theorem sound_zeroAbsent {qs : Want} (s : State) (split : Bool) (e h : Nat) (hs : Sound qs s) :
    Sound qs (zeroAbsent s split e h) := by
  unfold zeroAbsent
  repeat' (first
    | with_reducible assumption
    | (with_reducible apply sound_foldl; intro _ _ _)
    | (with_reducible apply pairK_foldl; intro _ _ _)
    | (with_reducible apply PairK.snd; with_reducible apply pairK_foldl; intro _ _ _)
    | (with_reducible apply fstK_foldl; intro _ _ _)
    | (with_reducible apply FstK.snd; with_reducible apply fstK_foldl; intro _ _ _)
    | simp -zeta only [pairK_iff, pair3K_iff, fstK_iff, midK_iff]
    | simp -zeta only [sound_mk_iff]
    | (refine sound_mkMem (fun k => wf_storeBytes _ _ _ (Sound.mem (q := qs) ?_ k)) ?_)
    | simp -zeta only []
    | split)

theorem partPlaces_rising (split : Bool) (h n : Nat) : (partPlaces split h n).Pairwise (· < ·) :=
  List.Pairwise.filter _ List.pairwise_lt_range

theorem sound_poisonCells {qs : Want} (s : State) (split : Bool) (e h : Nat) (hs : Sound qs s) :
    Sound qs (poisonCells s split e h) := by
  have hz := sound_zeroAbsent s split e h hs
  have rise : ((partPlaces split h 0x90000).map fun w => accBase e + 4 * w).Pairwise (· < ·) :=
    List.Pairwise.map _ (fun a b (hab : a < b) => by omega) (partPlaces_rising split h 0x90000)
  unfold poisonCells
  generalize zeroAbsent s split e h = z at hz
  exact sound_mkPoison (fun k => SMap.wf_updAll _ rise (Sound.pz (q := qs) hz k)) hz

theorem sound_poisonPart {qs : Want} (s : State) (e h : Nat) (hs : Sound qs s) :
    Sound qs (poisonPart s e h) := by
  unfold poisonPart
  repeat' (first
    | with_reducible assumption
    | with_reducible apply sound_setEng
    | with_reducible apply sound_setTile
    | with_reducible apply sound_poisonCells
    | (with_reducible apply sound_foldl; intro _ _ _)
    | (with_reducible apply pairK_foldl; intro _ _ _)
    | (with_reducible apply PairK.snd; with_reducible apply pairK_foldl; intro _ _ _)
    | (with_reducible apply fstK_foldl; intro _ _ _)
    | (with_reducible apply FstK.snd; with_reducible apply fstK_foldl; intro _ _ _)
    | extract_lets
    | simp -zeta only [pairK_iff, pair3K_iff, fstK_iff, midK_iff]
    | simp -zeta only [sound_mk_iff]
    | simp -zeta only []
    | split
    | (with_reducible apply sound_ite)
    | (rename_i y; subst y)
    | (rename_i y _; subst y)
    | (rename_i y _ _; subst y)
    | (rename_i y _ _ _; subst y)
    | (rename_i y _ _ _ _; subst y)
    | (rename_i y _ _ _ _ _; subst y)
    | (rename_i y _ _ _ _ _ _; subst y)
    | (rename_i y _ _ _ _ _ _ _; subst y)
    | (rename_i y _ _ _ _ _ _ _ _; subst y)
    | intro _)

theorem sound_stopCores {qs : Want} (s : State) (d : Nat) (hs : Sound qs s) :
    Sound qs (stopCores s d) := by
  unfold stopCores
  repeat' (first
    | with_reducible assumption
    | extract_lets
    | simp -zeta only [pairK_iff, pair3K_iff, fstK_iff, midK_iff]
    | simp -zeta only [sound_mk_iff]
    | simp -zeta only []
    | split)

theorem sound_stopRound {qs : Want} (s : State) (d : Nat) (hs : Sound qs s) :
    Sound qs (stopRound s d) := by
  unfold stopRound
  repeat' (first
    | with_reducible assumption
    | simp -zeta only [pairK_iff, pair3K_iff, fstK_iff, midK_iff]
    | simp -zeta only [sound_mk_iff]
    | simp -zeta only []
    | split)

theorem sound_stopService {qs : Want} (s : State) (d : Nat) (hs : Sound qs s) :
    Sound qs (stopService s d) := by
  unfold stopService
  repeat' (first
    | with_reducible assumption
    | simp -zeta only [pairK_iff, pair3K_iff, fstK_iff, midK_iff]
    | simp -zeta only [sound_mk_iff]
    | simp -zeta only []
    | split)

▶ [Exercise goal]
Return every record above exactly, line by line.

▶ [Answer]
theorem sound_zeroAbsent {qs : Want} (s : State) (split : Bool) (e h : Nat) (hs : Sound qs s) :
    Sound qs (zeroAbsent s split e h) := by
  unfold zeroAbsent
  repeat' (first
    | with_reducible assumption
    | (with_reducible apply sound_foldl; intro _ _ _)
    | (with_reducible apply pairK_foldl; intro _ _ _)
    | (with_reducible apply PairK.snd; with_reducible apply pairK_foldl; intro _ _ _)
    | (with_reducible apply fstK_foldl; intro _ _ _)
    | (with_reducible apply FstK.snd; with_reducible apply fstK_foldl; intro _ _ _)
    | simp -zeta only [pairK_iff, pair3K_iff, fstK_iff, midK_iff]
    | simp -zeta only [sound_mk_iff]
    | (refine sound_mkMem (fun k => wf_storeBytes _ _ _ (Sound.mem (q := qs) ?_ k)) ?_)
    | simp -zeta only []
    | split)

theorem partPlaces_rising (split : Bool) (h n : Nat) : (partPlaces split h n).Pairwise (· < ·) :=
  List.Pairwise.filter _ List.pairwise_lt_range

theorem sound_poisonCells {qs : Want} (s : State) (split : Bool) (e h : Nat) (hs : Sound qs s) :
    Sound qs (poisonCells s split e h) := by
  have hz := sound_zeroAbsent s split e h hs
  have rise : ((partPlaces split h 0x90000).map fun w => accBase e + 4 * w).Pairwise (· < ·) :=
    List.Pairwise.map _ (fun a b (hab : a < b) => by omega) (partPlaces_rising split h 0x90000)
  unfold poisonCells
  generalize zeroAbsent s split e h = z at hz
  exact sound_mkPoison (fun k => SMap.wf_updAll _ rise (Sound.pz (q := qs) hz k)) hz

theorem sound_poisonPart {qs : Want} (s : State) (e h : Nat) (hs : Sound qs s) :
    Sound qs (poisonPart s e h) := by
  unfold poisonPart
  repeat' (first
    | with_reducible assumption
    | with_reducible apply sound_setEng
    | with_reducible apply sound_setTile
    | with_reducible apply sound_poisonCells
    | (with_reducible apply sound_foldl; intro _ _ _)
    | (with_reducible apply pairK_foldl; intro _ _ _)
    | (with_reducible apply PairK.snd; with_reducible apply pairK_foldl; intro _ _ _)
    | (with_reducible apply fstK_foldl; intro _ _ _)
    | (with_reducible apply FstK.snd; with_reducible apply fstK_foldl; intro _ _ _)
    | extract_lets
    | simp -zeta only [pairK_iff, pair3K_iff, fstK_iff, midK_iff]
    | simp -zeta only [sound_mk_iff]
    | simp -zeta only []
    | split
    | (with_reducible apply sound_ite)
    | (rename_i y; subst y)
    | (rename_i y _; subst y)
    | (rename_i y _ _; subst y)
    | (rename_i y _ _ _; subst y)
    | (rename_i y _ _ _ _; subst y)
    | (rename_i y _ _ _ _ _; subst y)
    | (rename_i y _ _ _ _ _ _; subst y)
    | (rename_i y _ _ _ _ _ _ _; subst y)
    | (rename_i y _ _ _ _ _ _ _ _; subst y)
    | intro _)

theorem sound_stopCores {qs : Want} (s : State) (d : Nat) (hs : Sound qs s) :
    Sound qs (stopCores s d) := by
  unfold stopCores
  repeat' (first
    | with_reducible assumption
    | extract_lets
    | simp -zeta only [pairK_iff, pair3K_iff, fstK_iff, midK_iff]
    | simp -zeta only [sound_mk_iff]
    | simp -zeta only []
    | split)

theorem sound_stopRound {qs : Want} (s : State) (d : Nat) (hs : Sound qs s) :
    Sound qs (stopRound s d) := by
  unfold stopRound
  repeat' (first
    | with_reducible assumption
    | simp -zeta only [pairK_iff, pair3K_iff, fstK_iff, midK_iff]
    | simp -zeta only [sound_mk_iff]
    | simp -zeta only []
    | split)

theorem sound_stopService {qs : Want} (s : State) (d : Nat) (hs : Sound qs s) :
    Sound qs (stopService s d) := by
  unfold stopService
  repeat' (first
    | with_reducible assumption
    | simp -zeta only [pairK_iff, pair3K_iff, fstK_iff, midK_iff]
    | simp -zeta only [sound_mk_iff]
    | simp -zeta only []
    | split)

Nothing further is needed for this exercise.